**Source material:**
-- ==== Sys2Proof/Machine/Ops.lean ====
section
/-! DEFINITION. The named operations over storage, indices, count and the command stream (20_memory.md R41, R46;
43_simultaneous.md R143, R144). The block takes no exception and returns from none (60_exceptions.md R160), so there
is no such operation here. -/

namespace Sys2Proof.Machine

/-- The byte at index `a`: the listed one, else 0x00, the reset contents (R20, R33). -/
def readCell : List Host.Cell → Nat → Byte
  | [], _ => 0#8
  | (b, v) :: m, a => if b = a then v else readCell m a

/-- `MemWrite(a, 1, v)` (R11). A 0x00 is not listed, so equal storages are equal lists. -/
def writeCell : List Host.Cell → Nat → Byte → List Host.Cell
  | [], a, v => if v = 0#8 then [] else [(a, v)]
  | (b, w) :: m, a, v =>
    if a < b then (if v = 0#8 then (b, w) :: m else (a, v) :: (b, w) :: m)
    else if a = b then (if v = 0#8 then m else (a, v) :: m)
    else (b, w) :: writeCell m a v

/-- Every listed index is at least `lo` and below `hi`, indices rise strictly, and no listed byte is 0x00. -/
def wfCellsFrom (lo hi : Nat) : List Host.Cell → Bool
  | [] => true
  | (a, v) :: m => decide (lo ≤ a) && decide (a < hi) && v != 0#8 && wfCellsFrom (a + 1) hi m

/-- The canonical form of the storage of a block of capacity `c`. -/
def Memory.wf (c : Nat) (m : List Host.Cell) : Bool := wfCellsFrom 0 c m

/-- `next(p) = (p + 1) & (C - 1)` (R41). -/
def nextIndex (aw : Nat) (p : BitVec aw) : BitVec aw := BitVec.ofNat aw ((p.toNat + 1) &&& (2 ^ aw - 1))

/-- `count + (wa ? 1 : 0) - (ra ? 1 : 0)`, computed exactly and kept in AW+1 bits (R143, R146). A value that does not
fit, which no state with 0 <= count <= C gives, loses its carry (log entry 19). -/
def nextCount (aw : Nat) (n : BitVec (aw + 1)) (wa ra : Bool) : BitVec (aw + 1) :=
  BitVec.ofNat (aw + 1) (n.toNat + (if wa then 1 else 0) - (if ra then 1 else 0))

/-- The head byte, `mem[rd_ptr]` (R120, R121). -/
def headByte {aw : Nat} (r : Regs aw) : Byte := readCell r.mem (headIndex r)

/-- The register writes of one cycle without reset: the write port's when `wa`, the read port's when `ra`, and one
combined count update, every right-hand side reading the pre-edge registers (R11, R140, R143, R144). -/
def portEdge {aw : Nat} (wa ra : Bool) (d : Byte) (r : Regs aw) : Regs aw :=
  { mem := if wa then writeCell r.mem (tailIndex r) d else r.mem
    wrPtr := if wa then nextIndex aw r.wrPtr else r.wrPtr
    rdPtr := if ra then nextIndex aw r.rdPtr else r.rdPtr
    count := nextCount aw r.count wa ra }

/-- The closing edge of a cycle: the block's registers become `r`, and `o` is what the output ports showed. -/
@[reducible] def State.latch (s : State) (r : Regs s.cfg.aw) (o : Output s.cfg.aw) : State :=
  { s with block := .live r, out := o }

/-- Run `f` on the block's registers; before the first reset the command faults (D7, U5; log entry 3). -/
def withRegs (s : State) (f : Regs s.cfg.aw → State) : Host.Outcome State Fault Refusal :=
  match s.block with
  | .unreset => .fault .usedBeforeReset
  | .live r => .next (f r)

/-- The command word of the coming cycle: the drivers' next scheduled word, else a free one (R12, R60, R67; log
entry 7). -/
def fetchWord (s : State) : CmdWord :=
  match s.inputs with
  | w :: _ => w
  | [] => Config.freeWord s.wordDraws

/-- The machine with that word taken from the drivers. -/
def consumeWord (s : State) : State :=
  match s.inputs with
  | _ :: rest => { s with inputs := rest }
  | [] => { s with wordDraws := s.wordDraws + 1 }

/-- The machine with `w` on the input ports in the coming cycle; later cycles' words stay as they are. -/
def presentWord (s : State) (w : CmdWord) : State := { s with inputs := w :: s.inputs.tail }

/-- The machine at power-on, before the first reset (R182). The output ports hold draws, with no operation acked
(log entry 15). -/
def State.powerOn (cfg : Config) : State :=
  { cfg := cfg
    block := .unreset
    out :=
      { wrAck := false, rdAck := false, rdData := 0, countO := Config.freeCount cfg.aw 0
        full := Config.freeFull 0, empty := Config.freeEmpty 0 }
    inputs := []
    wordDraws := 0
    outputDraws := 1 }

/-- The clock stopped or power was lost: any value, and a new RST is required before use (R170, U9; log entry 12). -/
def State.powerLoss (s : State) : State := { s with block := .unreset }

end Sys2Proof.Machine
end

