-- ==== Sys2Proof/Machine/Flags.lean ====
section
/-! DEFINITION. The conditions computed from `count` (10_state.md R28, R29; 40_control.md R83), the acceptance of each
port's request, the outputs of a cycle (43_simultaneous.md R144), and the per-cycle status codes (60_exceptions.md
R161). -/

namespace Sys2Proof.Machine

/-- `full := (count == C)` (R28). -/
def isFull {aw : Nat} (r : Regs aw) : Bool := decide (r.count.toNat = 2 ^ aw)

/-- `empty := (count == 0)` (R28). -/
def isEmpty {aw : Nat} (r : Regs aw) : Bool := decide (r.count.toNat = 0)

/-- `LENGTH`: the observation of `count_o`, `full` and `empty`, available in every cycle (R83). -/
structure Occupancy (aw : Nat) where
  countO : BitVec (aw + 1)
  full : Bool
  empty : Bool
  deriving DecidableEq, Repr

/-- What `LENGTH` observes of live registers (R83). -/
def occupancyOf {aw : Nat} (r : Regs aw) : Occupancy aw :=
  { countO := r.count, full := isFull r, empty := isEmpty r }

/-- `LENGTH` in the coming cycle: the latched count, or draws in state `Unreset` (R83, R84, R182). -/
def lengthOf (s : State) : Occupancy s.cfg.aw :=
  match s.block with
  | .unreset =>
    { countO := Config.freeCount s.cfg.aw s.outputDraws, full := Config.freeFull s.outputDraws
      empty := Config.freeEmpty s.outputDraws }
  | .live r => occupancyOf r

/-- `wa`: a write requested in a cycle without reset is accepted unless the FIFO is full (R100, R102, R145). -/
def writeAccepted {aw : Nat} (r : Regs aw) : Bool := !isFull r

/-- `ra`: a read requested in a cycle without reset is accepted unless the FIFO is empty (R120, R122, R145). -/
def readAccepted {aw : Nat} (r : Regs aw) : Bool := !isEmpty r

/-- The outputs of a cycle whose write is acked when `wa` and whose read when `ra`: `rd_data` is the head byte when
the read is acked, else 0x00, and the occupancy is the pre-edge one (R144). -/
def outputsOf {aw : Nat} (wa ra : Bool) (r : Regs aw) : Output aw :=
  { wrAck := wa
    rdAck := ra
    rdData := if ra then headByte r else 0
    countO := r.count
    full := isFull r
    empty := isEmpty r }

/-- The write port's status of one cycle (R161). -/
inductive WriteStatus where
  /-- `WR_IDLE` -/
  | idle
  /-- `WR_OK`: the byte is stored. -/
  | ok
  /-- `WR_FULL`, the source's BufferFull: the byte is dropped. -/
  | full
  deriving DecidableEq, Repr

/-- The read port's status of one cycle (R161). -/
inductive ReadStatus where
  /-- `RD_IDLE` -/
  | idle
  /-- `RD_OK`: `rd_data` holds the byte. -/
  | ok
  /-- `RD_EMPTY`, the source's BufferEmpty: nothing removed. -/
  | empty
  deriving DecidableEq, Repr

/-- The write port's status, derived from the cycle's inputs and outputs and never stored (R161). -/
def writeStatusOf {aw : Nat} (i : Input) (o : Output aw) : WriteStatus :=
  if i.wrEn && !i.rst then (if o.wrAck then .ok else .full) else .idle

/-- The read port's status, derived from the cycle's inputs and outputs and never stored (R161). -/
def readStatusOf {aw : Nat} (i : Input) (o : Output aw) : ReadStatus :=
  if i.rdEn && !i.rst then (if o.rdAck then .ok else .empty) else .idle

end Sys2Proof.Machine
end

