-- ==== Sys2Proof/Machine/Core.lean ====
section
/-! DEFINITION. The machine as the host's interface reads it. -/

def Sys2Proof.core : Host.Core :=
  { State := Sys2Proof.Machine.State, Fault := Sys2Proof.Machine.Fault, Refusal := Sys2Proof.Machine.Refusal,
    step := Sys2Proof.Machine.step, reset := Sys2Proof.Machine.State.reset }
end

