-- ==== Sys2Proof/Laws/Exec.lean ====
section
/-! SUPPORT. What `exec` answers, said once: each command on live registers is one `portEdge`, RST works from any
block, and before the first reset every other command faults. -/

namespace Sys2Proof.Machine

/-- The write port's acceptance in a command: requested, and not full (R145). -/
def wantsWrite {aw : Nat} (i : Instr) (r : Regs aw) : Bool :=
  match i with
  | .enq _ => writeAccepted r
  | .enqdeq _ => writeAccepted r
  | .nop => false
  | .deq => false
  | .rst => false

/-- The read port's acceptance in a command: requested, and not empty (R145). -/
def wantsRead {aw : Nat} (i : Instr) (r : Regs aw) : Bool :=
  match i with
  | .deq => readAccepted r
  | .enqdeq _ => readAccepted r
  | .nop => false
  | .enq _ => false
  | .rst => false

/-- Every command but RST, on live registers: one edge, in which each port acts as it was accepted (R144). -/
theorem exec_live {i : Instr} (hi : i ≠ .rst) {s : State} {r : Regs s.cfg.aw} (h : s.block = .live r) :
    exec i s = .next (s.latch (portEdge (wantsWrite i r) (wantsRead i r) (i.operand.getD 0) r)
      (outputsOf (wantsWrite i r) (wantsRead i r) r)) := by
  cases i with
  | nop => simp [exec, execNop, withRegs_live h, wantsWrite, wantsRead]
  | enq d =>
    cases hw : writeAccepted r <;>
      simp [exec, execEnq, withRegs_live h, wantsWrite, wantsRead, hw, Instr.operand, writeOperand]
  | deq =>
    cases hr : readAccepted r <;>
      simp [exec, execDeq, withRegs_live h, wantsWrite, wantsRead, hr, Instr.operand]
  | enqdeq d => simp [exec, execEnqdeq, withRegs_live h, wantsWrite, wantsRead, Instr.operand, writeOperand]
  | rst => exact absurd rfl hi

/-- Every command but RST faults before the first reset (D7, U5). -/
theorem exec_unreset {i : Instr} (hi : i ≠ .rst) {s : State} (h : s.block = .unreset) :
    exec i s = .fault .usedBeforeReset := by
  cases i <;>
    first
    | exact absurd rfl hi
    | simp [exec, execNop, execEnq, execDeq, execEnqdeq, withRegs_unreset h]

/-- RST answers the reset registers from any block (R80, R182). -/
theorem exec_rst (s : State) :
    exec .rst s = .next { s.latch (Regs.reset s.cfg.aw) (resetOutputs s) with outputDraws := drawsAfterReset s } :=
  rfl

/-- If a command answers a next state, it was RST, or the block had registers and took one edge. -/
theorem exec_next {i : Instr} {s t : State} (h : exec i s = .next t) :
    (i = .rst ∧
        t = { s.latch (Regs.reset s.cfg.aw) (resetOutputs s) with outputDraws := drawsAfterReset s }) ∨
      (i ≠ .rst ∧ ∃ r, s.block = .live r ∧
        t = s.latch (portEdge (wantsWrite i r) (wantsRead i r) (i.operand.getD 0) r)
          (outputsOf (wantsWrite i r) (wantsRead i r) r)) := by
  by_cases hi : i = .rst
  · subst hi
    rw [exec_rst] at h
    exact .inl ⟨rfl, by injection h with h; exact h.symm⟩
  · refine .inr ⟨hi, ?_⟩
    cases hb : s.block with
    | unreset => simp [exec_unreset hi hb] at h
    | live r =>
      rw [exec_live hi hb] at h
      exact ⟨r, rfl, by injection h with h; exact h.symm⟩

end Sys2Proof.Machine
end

**Exercise description:** Filter the listing above for lines with the word "rdData", and copy each one you find.

**Written response:**
      { wrAck := false, rdAck := false, rdData := 0, countO := Config.freeCount cfg.aw 0
    rdData := if ra then headByte r else 0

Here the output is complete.